Start at the line in the entries below that contains "refine (hl _).trans ?_", stop at the line that contains "ALERT_N alone. -/", and output exactly the lines in that span, both ends included.

[DATA TO PROCESS Boundary: Start]

-- ==== Sys2Proof/Laws/Reset.lean ====
section
/-! SUPPORT. What the resets make of registers: the bits they keep, and what the clear codes and the service mode leave alone. -/

namespace Sys2Proof.Machine

/-- A bit field written with what it holds changes nothing. -/
theorem setBits_self (n hi lo : Nat) (h : lo ≤ hi) : setBits n hi lo (bitsOf n hi lo) = n := by
  rw [setBits_eq n hi lo _ h]
  have hp : 2 ^ (hi + 1) = 2 ^ lo * 2 ^ (hi + 1 - lo) := by rw [← Nat.pow_add]; congr 1; omega
  unfold bitsOf
  rw [Nat.shiftRight_eq_div_pow, Nat.mod_mod, hp, ← Nat.div_div_eq_div_mul]
  have a := Nat.div_add_mod (n / 2 ^ lo) (2 ^ (hi + 1 - lo))
  have b := Nat.div_add_mod n (2 ^ lo)
  rw [Nat.mul_comm] at a
  rw [a, Nat.mul_comm]
  exact b

/-- What a reset that keeps some bits makes of one register. -/
def keptWord (keeps : Nat → List (Nat × Nat)) (off v : Nat) : Nat :=
  (keeps off).foldl (fun n b => setBits n b.1 b.2 (bitsOf v b.1 b.2)) (resetOf off)

/-- The same, told by whether the register is listed. -/
theorem find_keepRegs_listed (keeps : Nat → List (Nat × Nat)) (off : Nat) : ∀ l : List (Nat × Word), regsWf l = true →
    Tbl.find (BitVec.ofNat 32 (resetOf off)) (keepRegs keeps l) off =
      if l.any (fun e => e.1 == off) then BitVec.ofNat 32 (keptWord keeps off (Tbl.find (BitVec.ofNat 32 (resetOf off)) l off).toNat)
      else BitVec.ofNat 32 (resetOf off) := by
  intro l
  induction l with
  | nil => intro _; rfl
  | cons e t ih =>
    intro hw
    unfold regsWf Tbl.wf at hw
    simp only [Bool.and_eq_true, decide_eq_true_eq] at hw
    obtain ⟨⟨hne, hab⟩, hwt⟩ := hw
    have iht := ih hwt
    have hno : ∀ l : List (Nat × Word), Tbl.wf (fun off => BitVec.ofNat 32 (resetOf off)) l = true → Tbl.above e.1 l = true → l.any (fun q => q.1 == e.1) = false := by
      intro l
      induction l with
      | nil => intros; rfl
      | cons q r ihr =>
        intro h1 h2
        unfold Tbl.wf at h1
        simp only [Bool.and_eq_true, decide_eq_true_eq] at h1
        have h2' : e.1 < q.1 := by simpa [Tbl.above] using h2
        have hr : Tbl.above e.1 r = true := Tbl.above_mono (Nat.le_of_lt h2') h1.1.2
        have := ihr h1.2 hr
        simp only [List.any_cons, this, Bool.or_false, beq_eq_false_iff_ne]
        omega
    show Tbl.find _ (List.filterMap _ (e :: t)) off = _
    rw [List.filterMap_cons]
    by_cases he : e.1 = off
    · subst he
      have hf : Tbl.find (BitVec.ofNat 32 (resetOf e.1)) (keepRegs keeps t) e.1 = BitVec.ofNat 32 (resetOf e.1) := by
        rw [iht, hno t hwt hab]; rfl
      have hs : Tbl.find (BitVec.ofNat 32 (resetOf e.1)) (e :: t) e.1 = e.2 := by simp [Tbl.find]
      rw [hs]
      simp only [List.any_cons, beq_self_eq_true, Bool.true_or, if_true]
      split
      · rename_i hsome
        split at hsome
        · rename_i hv
          show Tbl.find _ (keepRegs keeps t) _ = _
          rw [hf]
          exact hv.symm
        · cases hsome
      · rename_i v hsome
        split at hsome
        · cases hsome
        · cases hsome
          simp [Tbl.find]
          rfl
    · have hs : Tbl.find (BitVec.ofNat 32 (resetOf off)) (e :: t) off = Tbl.find (BitVec.ofNat 32 (resetOf off)) t off := by simp [Tbl.find, he]
      rw [hs]
      have ha : (e :: t).any (fun e => e.1 == off) = t.any (fun e => e.1 == off) := by simp [he]
      rw [ha, ← iht]
      split
      · rfl
      · rename_i v hsome
        have hk : v.1 = e.1 := by
          dsimp only at hsome
          split at hsome
          · cases hsome
          · cases hsome
            rfl
        obtain ⟨k, w⟩ := v
        have hk' : k ≠ off := fun h => he (hk.symm.trans h)
        simp only [Tbl.find, hk', if_false]
        rfl

/-- Kept bits of a register at its reset value are those of the reset value. -/
theorem keptWord_reset (keeps : Nat → List (Nat × Nat)) (off : Nat) (h : ∀ b ∈ keeps off, b.2 ≤ b.1 ∧ b.1 ≤ 31) :
    keptWord keeps off (resetOf off % 2 ^ 32) = resetOf off := by
  unfold keptWord
  generalize keeps off = l at h
  induction l with
  | nil => rfl
  | cons b t ih =>
    have hb := h b (List.mem_cons_self ..)
    have hm : bitsOf (resetOf off % 2 ^ 32) b.1 b.2 = bitsOf (resetOf off) b.1 b.2 := by
      unfold bitsOf
      rw [Nat.shiftRight_eq_div_pow, Nat.shiftRight_eq_div_pow]
      have h32 : 2 ^ 32 = 2 ^ b.2 * (2 ^ (b.1 + 1 - b.2) * 2 ^ (31 - b.1)) := by
        rw [← Nat.pow_add, ← Nat.pow_add]; congr 1; omega
      rw [h32, Nat.mod_mul_right_div_self, Nat.mod_mul_right_mod]
    rw [List.foldl_cons, hm, setBits_self _ _ _ hb.1]
    exact ih fun c hc => h c (List.mem_cons_of_mem _ hc)

/-- What a register reads after a reset that keeps some bits: its reset value with those bits carried over. -/
theorem find_keepRegs (keeps : Nat → List (Nat × Nat)) {l : List (Nat × Word)} (hw : regsWf l = true) (off : Nat)
    (h : ∀ b ∈ keeps off, b.2 ≤ b.1 ∧ b.1 ≤ 31) :
    (Tbl.find (BitVec.ofNat 32 (resetOf off)) (keepRegs keeps l) off).toNat =
      keptWord keeps off (Tbl.find (BitVec.ofNat 32 (resetOf off)) l off).toNat % 2 ^ 32 := by
  rw [find_keepRegs_listed keeps off l hw]
  split
  · exact BitVec.toNat_ofNat _ _
  · rename_i hn
    have : Tbl.find (BitVec.ofNat 32 (resetOf off)) l off = BitVec.ofNat 32 (resetOf off) := by
      clear hw
      induction l with
      | nil => rfl
      | cons e t ih =>
        simp only [List.any_cons, Bool.or_eq_true, beq_iff_eq, not_or] at hn
        simp only [Tbl.find, hn.1, if_false]
        exact ih hn.2
    rw [this, BitVec.toNat_ofNat, keptWord_reset keeps off h]

/-- The bits that a power-on reset keeps lie within a register. -/
theorem powerOnKeeps_bits (off : Nat) : ∀ b ∈ powerOnKeeps off, b.2 ≤ b.1 ∧ b.1 ≤ 31 := by
  unfold powerOnKeeps
  repeat' split
  all_goals decide

/-- A table of rows in which every field lies within its register. -/
def rowsFit (l : List RegRow) : Bool := l.all fun r => r.fields.all fun f => decide (f.lo ≤ f.hi) && decide (f.hi ≤ 31)

/-- A field of a row that such a table gives lies within its register. -/
theorem rowsFit_find {l : List RegRow} (h : rowsFit l = true) {o : Nat} {r : RegRow} (hr : findRow l o = some r) :
    ∀ f ∈ r.fields, f.lo ≤ f.hi ∧ f.hi ≤ 31 := by
  intro f hf
  have hm : r ∈ l := List.mem_of_find?_eq_some hr
  have := List.all_eq_true.mp (List.all_eq_true.mp h r hm) f hf
  simpa using this

/-- Every field of the register map lies within its register. -/
theorem rowOf_fits {off : Nat} {r : RegRow} (h : rowOf off = some r) : ∀ f ∈ r.fields, f.lo ≤ f.hi ∧ f.hi ≤ 31 := by
  unfold rowOf at h
  have g : ∀ {l : List RegRow} {o : Nat}, rowsFit l = true → findRow l o = some r → ∀ f ∈ r.fields, f.lo ≤ f.hi ∧ f.hi ≤ 31 := fun a b => rowsFit_find a b
  have e1 : rowsFit RegMap.glb = true := by decide +kernel
  have e2 : rowsFit RegMap.mbx = true := by decide +kernel
  have e3 : rowsFit RegMap.cko = true := by decide +kernel
  have e4 : rowsFit RegMap.vtl = true := by decide +kernel
  have e5 : rowsFit RegMap.eth = true := by decide +kernel
  have e6 : rowsFit RegMap.adc = true := by decide +kernel
  have e7 : rowsFit RegMap.padc = true := by decide +kernel
  have e8 : rowsFit RegMap.pin = true := by decide +kernel
  have e9 : rowsFit RegMap.trb = true := by decide +kernel
  have e10 : rowsFit RegMap.tsq = true := by decide +kernel
  have e11 : rowsFit RegMap.bsn = true := by decide +kernel
  have e12 : rowsFit RegMap.qp = true := by decide +kernel
  have e13 : rowsFit RegMap.db = true := by decide +kernel
  have e14 : rowsFit RegMap.msix = true := by decide +kernel
  have e15 : rowsFit RegMap.dma = true := by decide +kernel
  have k : ∀ {c : Prop} [Decidable c] {x y : Option RegRow}, (c → x = some r → ∀ f ∈ r.fields, f.lo ≤ f.hi ∧ f.hi ≤ 31) →
      (¬ c → y = some r → ∀ f ∈ r.fields, f.lo ≤ f.hi ∧ f.hi ≤ 31) → (if c then x else y) = some r → ∀ f ∈ r.fields, f.lo ≤ f.hi ∧ f.hi ≤ 31 := by
    intro c _ x y hx hy hc
    split at hc
    · exact hx ‹_› hc
    · exact hy ‹_› hc
  have n : ∀ {p : Prop}, (none : Option RegRow) = some r → p := fun h => nomatch h
  revert h
  dsimp only
  repeat' first
    | with_reducible refine k (fun _ => ?_) (fun _ => ?_)
    | with_reducible exact n
    | with_reducible exact g e1
    | with_reducible exact g e2
    | with_reducible exact g e3
    | with_reducible exact g e4
    | with_reducible exact g e5
    | with_reducible exact g e6
    | with_reducible exact g e7
    | with_reducible exact g e8
    | with_reducible exact g e9
    | with_reducible exact g e10
    | with_reducible exact g e11
    | with_reducible exact g e12
    | with_reducible exact g e13
    | with_reducible exact g e14
    | with_reducible exact g e15

/-- The bits that a warm reset keeps lie within a register. -/
theorem warmKeeps_bits (off : Nat) : ∀ b ∈ warmKeeps off, b.2 ≤ b.1 ∧ b.1 ≤ 31 := by
  unfold warmKeeps
  split
  · decide
  · split
    · decide
    · split
      · decide
      · split
        · decide
        · intro b hb
          rcases List.mem_append.mp hb with h | h
          · exact powerOnKeeps_bits off b h
          · cases hr : rowOf off with
            | none => rw [hr] at h; cases h
            | some r =>
              rw [hr] at h
              obtain ⟨f, hf, he⟩ := List.mem_filterMap.mp h
              split at he
              · cases he
                exact rowOf_fits hr f hf
              · cases he

/-- Clearing the codes of every pin changes registers, and in Levee the reports that are owed, alone. -/
theorem Dev.clearCodes_pres {β : Type} (g : Dev → β) (h : ∀ m o v, g (Dev.setReg m o v) = g m) (h2 : ∀ m f, g (Dev.modLev m f) = g m)
    (m : Dev) : g m.clearCodes = g m := by
  have hput : ∀ (n : Dev) (f : Fld) (v : Nat), g (n.put f v) = g n := fun n f v => h _ _ _
  have hc : ∀ (n : Dev) (p : Nat), g (n.clampFlags p) = g n := by
    intro n p
    unfold Dev.clampFlags
    split <;> dsimp only <;> split <;> simp only [hput]
  have hl : ∀ (n : Dev) (p : Nat), g (n.limitOwed p) = g n := by
    intro n p
    unfold Dev.limitOwed
    dsimp only
    split
    · rw [h2, hc]
    · exact hc n p
  unfold Dev.clearCodes
  refine Dev.each_frame g (fun n p => (hl _ p).trans ?_) _ _
  unfold Dev.clearLevels
  exact Dev.each_frame g (fun n c => (hput _ _ _).trans (hput _ _ _)) _ _

/-- The level codes and clamp flags of a pin lie above the control plane. -/
theorem pinOff_ge (p c : Nat) : 0x0100000 ≤ (F.PIN_LVL_ACT_CODE p c).off ∧ 0x0100000 ≤ (F.PIN_LVL_STG_CODE p c).off ∧ 0x0100000 ≤ (F.PIN_FE_STAT_LVL_CLAMP p).off ∧ 0x0100000 ≤ (F.PIN_FE_STAT_SWING_CLAMP p).off := by
  refine ⟨?_, ?_, ?_, ?_⟩
  · show 0x0100000 ≤ Reg.PIN_LVL_ACT p c; unfold Reg.PIN_LVL_ACT; omega
  · show 0x0100000 ≤ Reg.PIN_LVL_STG p c; unfold Reg.PIN_LVL_STG; omega
  · show 0x0100000 ≤ Reg.PIN_FE_STAT p; unfold Reg.PIN_FE_STAT; omega
  · show 0x0100000 ≤ Reg.PIN_FE_STAT p; unfold Reg.PIN_FE_STAT; omega

/-- Clearing the codes of every pin changes no register below the tributaries' blocks. -/
theorem Dev.clearCodes_reg (m : Dev) (off : Nat) (h : off < 0x0100000) : m.clearCodes.reg off = m.reg off := by
  have hput : ∀ (n : Dev) (f : Fld) (v : Nat), 0x0100000 ≤ f.off → (n.put f v).reg off = n.reg off := by
    intro n f v hf
    unfold Dev.put
    exact Dev.reg_setReg_other _ _ (by omega)
  unfold Dev.clearCodes
  refine Dev.each_frame (fun m => m.reg off) (fun n p => ?_) _ _
  have hl : ∀ n : Dev, (n.limitOwed p).reg off = n.reg off := by
    intro n
    have hc : (n.clampFlags p).reg off = n.reg off := by
      unfold Dev.clampFlags
      split <;> dsimp only <;> split <;> simp only [hput _ _ _ (pinOff_ge p 0).2.2.1, hput _ _ _ (pinOff_ge p 0).2.2.2]
    have hm : ∀ (x : Dev) (f : LevX → LevX), (x.modLev f).reg off = x.reg off := fun _ _ => rfl
    unfold Dev.limitOwed
    dsimp only
    split
    · rw [hm, hc]
    · exact hc
  refine (hl _).trans ?_
  unfold Dev.clearLevels
  exact Dev.each_frame (fun m => m.reg off) (fun n c => (hput _ _ _ (pinOff_ge p c).2.1).trans (hput _ _ _ (pinOff_ge p c).1)) _ _

/-- The service mode changes registers and Levee's ALERT_N alone. -/
theorem Dev.serviceMode_pres {β : Type} (g : Dev → β) (h : ∀ m o v, g (Dev.setReg m o v) = g m) (h2 : ∀ m f, g (Dev.modLev m f) = g m) (m : Dev) : g m.serviceMode = g m := by
  unfold Dev.serviceMode
  split
  · rw [h2]
    unfold Dev.put
    rw [h, h]
  · rfl


end Sys2Proof.Machine
end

[DATA TO PROCESS Boundary: End]

# FINISHED TASK:
  refine (hl _).trans ?_
  unfold Dev.clearLevels
  exact Dev.each_frame (fun m => m.reg off) (fun n c => (hput _ _ _ (pinOff_ge p c).2.1).trans (hput _ _ _ (pinOff_ge p c).1)) _ _

/-- The service mode changes registers and Levee's ALERT_N alone. -/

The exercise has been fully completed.